◆ WHAT YOU NEED TO DO ◆
Beginning with the line below that contains "let free := s.rb c 0" and ending with the line that contains "R203, R370). -/", copy every line exactly. Copy nothing else.

◆ SOURCE MATERIAL ◆
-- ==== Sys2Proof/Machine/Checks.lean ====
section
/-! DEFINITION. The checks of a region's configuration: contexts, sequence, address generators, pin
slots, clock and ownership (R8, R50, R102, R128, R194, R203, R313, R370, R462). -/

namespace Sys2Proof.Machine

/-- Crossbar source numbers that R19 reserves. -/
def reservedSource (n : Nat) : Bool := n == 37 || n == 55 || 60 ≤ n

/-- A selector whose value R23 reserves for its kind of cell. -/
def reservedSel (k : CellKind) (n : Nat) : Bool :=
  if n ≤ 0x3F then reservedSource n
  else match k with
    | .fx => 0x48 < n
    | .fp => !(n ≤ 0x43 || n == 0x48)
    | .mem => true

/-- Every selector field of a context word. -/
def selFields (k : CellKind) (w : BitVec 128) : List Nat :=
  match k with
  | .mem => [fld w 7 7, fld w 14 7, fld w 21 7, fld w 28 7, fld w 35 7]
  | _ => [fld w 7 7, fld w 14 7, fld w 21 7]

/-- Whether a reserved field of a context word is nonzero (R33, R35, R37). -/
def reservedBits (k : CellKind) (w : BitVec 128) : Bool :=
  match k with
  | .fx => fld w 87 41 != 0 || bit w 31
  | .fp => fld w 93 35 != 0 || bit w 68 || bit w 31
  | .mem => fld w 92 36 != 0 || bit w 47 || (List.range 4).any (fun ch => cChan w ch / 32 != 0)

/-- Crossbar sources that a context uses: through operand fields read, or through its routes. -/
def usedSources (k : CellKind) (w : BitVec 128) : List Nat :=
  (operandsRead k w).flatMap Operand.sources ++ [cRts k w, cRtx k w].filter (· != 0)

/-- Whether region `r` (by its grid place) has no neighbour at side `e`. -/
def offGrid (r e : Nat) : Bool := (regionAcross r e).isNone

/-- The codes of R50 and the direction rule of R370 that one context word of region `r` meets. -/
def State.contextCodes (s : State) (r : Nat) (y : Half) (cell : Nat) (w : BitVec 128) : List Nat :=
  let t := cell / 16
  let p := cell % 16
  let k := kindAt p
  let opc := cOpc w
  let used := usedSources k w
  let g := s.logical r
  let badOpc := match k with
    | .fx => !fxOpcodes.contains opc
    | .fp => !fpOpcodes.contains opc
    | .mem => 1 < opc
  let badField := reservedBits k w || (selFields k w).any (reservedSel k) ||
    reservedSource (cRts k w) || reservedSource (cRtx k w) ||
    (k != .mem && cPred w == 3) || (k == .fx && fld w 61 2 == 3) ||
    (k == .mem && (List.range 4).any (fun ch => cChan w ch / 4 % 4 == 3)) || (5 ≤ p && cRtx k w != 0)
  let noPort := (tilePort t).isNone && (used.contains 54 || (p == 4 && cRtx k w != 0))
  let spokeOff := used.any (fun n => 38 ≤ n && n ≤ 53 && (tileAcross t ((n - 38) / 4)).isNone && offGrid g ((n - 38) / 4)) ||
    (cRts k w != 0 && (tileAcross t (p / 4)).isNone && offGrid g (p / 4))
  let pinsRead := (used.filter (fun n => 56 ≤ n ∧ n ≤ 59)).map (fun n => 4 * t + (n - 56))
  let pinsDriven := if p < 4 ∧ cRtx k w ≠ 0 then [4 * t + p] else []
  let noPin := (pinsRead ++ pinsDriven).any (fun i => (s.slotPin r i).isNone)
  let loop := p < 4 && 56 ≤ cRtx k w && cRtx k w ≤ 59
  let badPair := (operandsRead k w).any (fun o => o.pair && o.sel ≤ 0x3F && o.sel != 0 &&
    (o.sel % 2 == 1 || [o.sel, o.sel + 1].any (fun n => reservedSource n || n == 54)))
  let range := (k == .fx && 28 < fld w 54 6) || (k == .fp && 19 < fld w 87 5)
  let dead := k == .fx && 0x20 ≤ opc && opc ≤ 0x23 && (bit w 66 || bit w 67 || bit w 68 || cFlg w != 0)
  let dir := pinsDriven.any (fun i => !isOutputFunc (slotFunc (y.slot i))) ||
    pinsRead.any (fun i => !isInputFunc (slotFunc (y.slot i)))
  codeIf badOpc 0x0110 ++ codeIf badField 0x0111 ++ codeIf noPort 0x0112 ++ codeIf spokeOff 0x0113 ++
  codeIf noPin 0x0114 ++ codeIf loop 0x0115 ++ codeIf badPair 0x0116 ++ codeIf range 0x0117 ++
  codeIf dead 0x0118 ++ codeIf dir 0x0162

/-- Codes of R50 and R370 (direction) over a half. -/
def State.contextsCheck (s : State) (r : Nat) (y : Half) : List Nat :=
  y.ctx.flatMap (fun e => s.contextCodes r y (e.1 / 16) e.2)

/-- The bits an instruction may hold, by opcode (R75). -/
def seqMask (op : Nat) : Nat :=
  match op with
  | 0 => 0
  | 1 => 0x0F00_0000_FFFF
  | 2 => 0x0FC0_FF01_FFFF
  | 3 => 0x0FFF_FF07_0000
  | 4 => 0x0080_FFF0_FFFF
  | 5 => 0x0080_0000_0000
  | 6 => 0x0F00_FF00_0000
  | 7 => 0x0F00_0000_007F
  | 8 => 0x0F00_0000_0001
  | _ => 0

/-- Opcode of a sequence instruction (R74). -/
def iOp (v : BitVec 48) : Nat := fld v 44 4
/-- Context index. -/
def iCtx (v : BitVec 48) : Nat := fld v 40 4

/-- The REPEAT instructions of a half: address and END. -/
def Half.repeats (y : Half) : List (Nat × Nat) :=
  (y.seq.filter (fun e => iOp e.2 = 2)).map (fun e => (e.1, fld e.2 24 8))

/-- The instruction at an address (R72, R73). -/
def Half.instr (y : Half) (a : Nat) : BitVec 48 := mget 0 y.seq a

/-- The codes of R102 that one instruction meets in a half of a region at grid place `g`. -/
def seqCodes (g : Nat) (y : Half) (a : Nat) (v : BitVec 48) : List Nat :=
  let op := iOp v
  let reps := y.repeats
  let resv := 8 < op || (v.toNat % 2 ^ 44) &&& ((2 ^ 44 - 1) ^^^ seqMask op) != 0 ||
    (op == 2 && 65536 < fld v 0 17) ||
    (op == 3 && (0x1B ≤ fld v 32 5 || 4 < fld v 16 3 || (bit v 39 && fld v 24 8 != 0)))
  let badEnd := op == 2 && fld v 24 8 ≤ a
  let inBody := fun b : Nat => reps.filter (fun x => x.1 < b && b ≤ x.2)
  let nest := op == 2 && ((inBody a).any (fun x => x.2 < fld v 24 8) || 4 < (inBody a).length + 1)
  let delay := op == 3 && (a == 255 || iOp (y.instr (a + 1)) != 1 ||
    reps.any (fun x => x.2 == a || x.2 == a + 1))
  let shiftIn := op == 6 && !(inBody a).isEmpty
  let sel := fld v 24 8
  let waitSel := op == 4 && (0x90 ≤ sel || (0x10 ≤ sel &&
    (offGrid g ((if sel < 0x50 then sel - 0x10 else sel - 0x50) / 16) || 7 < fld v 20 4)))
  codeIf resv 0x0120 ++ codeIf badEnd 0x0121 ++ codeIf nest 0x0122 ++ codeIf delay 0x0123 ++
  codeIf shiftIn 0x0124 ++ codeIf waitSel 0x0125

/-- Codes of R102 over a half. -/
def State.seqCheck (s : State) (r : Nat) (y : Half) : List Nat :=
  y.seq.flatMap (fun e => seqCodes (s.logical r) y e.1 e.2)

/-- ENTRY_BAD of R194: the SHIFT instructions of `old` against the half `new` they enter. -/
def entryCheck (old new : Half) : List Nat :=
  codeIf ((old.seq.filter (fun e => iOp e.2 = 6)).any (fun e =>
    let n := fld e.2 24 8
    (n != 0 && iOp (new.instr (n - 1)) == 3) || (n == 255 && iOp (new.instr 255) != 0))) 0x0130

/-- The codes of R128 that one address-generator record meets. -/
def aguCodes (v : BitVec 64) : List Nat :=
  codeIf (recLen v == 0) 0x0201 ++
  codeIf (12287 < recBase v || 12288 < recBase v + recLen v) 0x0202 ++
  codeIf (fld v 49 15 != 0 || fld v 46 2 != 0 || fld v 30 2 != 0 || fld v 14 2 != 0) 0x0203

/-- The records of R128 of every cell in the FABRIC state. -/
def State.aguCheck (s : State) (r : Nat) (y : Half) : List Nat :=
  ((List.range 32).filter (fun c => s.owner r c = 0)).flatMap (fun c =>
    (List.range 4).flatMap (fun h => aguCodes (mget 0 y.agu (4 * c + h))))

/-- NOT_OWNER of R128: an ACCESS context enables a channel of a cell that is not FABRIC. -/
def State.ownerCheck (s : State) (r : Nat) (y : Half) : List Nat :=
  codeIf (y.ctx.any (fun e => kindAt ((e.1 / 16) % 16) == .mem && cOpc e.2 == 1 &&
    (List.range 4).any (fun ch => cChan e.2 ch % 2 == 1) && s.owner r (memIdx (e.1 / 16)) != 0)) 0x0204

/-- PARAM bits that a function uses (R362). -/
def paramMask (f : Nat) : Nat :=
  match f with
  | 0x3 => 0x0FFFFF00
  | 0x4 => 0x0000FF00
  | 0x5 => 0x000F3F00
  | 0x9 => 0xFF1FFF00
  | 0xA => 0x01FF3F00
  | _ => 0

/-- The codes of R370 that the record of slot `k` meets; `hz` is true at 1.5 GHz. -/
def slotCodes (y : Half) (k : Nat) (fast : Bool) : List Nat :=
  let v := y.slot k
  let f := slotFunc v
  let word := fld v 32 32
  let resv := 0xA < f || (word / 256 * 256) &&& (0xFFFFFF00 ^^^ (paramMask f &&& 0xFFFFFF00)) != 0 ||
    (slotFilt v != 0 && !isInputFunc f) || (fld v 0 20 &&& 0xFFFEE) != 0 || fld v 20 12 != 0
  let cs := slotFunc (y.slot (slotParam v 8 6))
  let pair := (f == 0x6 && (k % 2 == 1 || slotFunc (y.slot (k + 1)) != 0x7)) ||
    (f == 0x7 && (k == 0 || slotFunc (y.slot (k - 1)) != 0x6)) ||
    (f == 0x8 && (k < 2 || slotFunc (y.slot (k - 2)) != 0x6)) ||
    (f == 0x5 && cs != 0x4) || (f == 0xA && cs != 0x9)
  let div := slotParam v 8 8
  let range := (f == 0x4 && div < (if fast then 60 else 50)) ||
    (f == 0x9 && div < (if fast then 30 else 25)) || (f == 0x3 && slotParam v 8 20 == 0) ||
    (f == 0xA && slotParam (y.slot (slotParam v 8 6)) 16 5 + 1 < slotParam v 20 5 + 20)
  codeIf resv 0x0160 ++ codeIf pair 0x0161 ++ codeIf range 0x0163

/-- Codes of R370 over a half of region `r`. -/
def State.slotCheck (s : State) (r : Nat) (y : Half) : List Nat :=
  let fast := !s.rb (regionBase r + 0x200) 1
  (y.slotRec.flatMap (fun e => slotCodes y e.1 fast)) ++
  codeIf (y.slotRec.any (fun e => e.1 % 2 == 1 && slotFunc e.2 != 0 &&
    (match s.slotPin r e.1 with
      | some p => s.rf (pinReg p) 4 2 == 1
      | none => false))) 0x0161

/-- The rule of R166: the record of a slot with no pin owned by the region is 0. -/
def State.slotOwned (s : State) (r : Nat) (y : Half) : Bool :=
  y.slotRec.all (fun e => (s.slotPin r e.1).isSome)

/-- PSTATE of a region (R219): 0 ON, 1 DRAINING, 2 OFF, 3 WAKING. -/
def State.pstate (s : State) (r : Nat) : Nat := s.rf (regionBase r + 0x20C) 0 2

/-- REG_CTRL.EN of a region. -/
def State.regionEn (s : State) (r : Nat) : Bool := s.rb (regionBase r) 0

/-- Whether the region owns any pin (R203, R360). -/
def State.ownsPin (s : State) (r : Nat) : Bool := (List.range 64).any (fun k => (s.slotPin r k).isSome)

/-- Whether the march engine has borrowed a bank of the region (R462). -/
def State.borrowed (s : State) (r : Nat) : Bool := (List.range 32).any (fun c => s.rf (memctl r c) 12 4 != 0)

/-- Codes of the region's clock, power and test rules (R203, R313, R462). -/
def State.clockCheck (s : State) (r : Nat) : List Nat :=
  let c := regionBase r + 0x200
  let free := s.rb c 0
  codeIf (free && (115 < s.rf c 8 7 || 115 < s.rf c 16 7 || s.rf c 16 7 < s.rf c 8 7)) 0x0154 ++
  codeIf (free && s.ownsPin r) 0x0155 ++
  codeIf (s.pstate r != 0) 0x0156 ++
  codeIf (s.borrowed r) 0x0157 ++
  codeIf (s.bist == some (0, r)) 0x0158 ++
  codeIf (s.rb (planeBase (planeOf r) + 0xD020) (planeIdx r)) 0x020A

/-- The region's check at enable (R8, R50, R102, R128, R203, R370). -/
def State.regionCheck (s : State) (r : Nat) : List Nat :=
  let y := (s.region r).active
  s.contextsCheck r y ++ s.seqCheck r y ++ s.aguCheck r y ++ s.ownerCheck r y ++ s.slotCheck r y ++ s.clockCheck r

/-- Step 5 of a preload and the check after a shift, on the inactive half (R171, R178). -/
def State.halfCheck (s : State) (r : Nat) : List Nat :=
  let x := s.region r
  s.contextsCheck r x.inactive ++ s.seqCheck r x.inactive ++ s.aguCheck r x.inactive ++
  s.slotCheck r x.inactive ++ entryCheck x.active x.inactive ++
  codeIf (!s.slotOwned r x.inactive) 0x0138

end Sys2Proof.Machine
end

◆ FINAL ANSWER ◆
  let free := s.rb c 0
  codeIf (free && (115 < s.rf c 8 7 || 115 < s.rf c 16 7 || s.rf c 16 7 < s.rf c 8 7)) 0x0154 ++
  codeIf (free && s.ownsPin r) 0x0155 ++
  codeIf (s.pstate r != 0) 0x0156 ++
  codeIf (s.borrowed r) 0x0157 ++
  codeIf (s.bist == some (0, r)) 0x0158 ++
  codeIf (s.rb (planeBase (planeOf r) + 0xD020) (planeIdx r)) 0x020A

/-- The region's check at enable (R8, R50, R102, R128, R203, R370). -/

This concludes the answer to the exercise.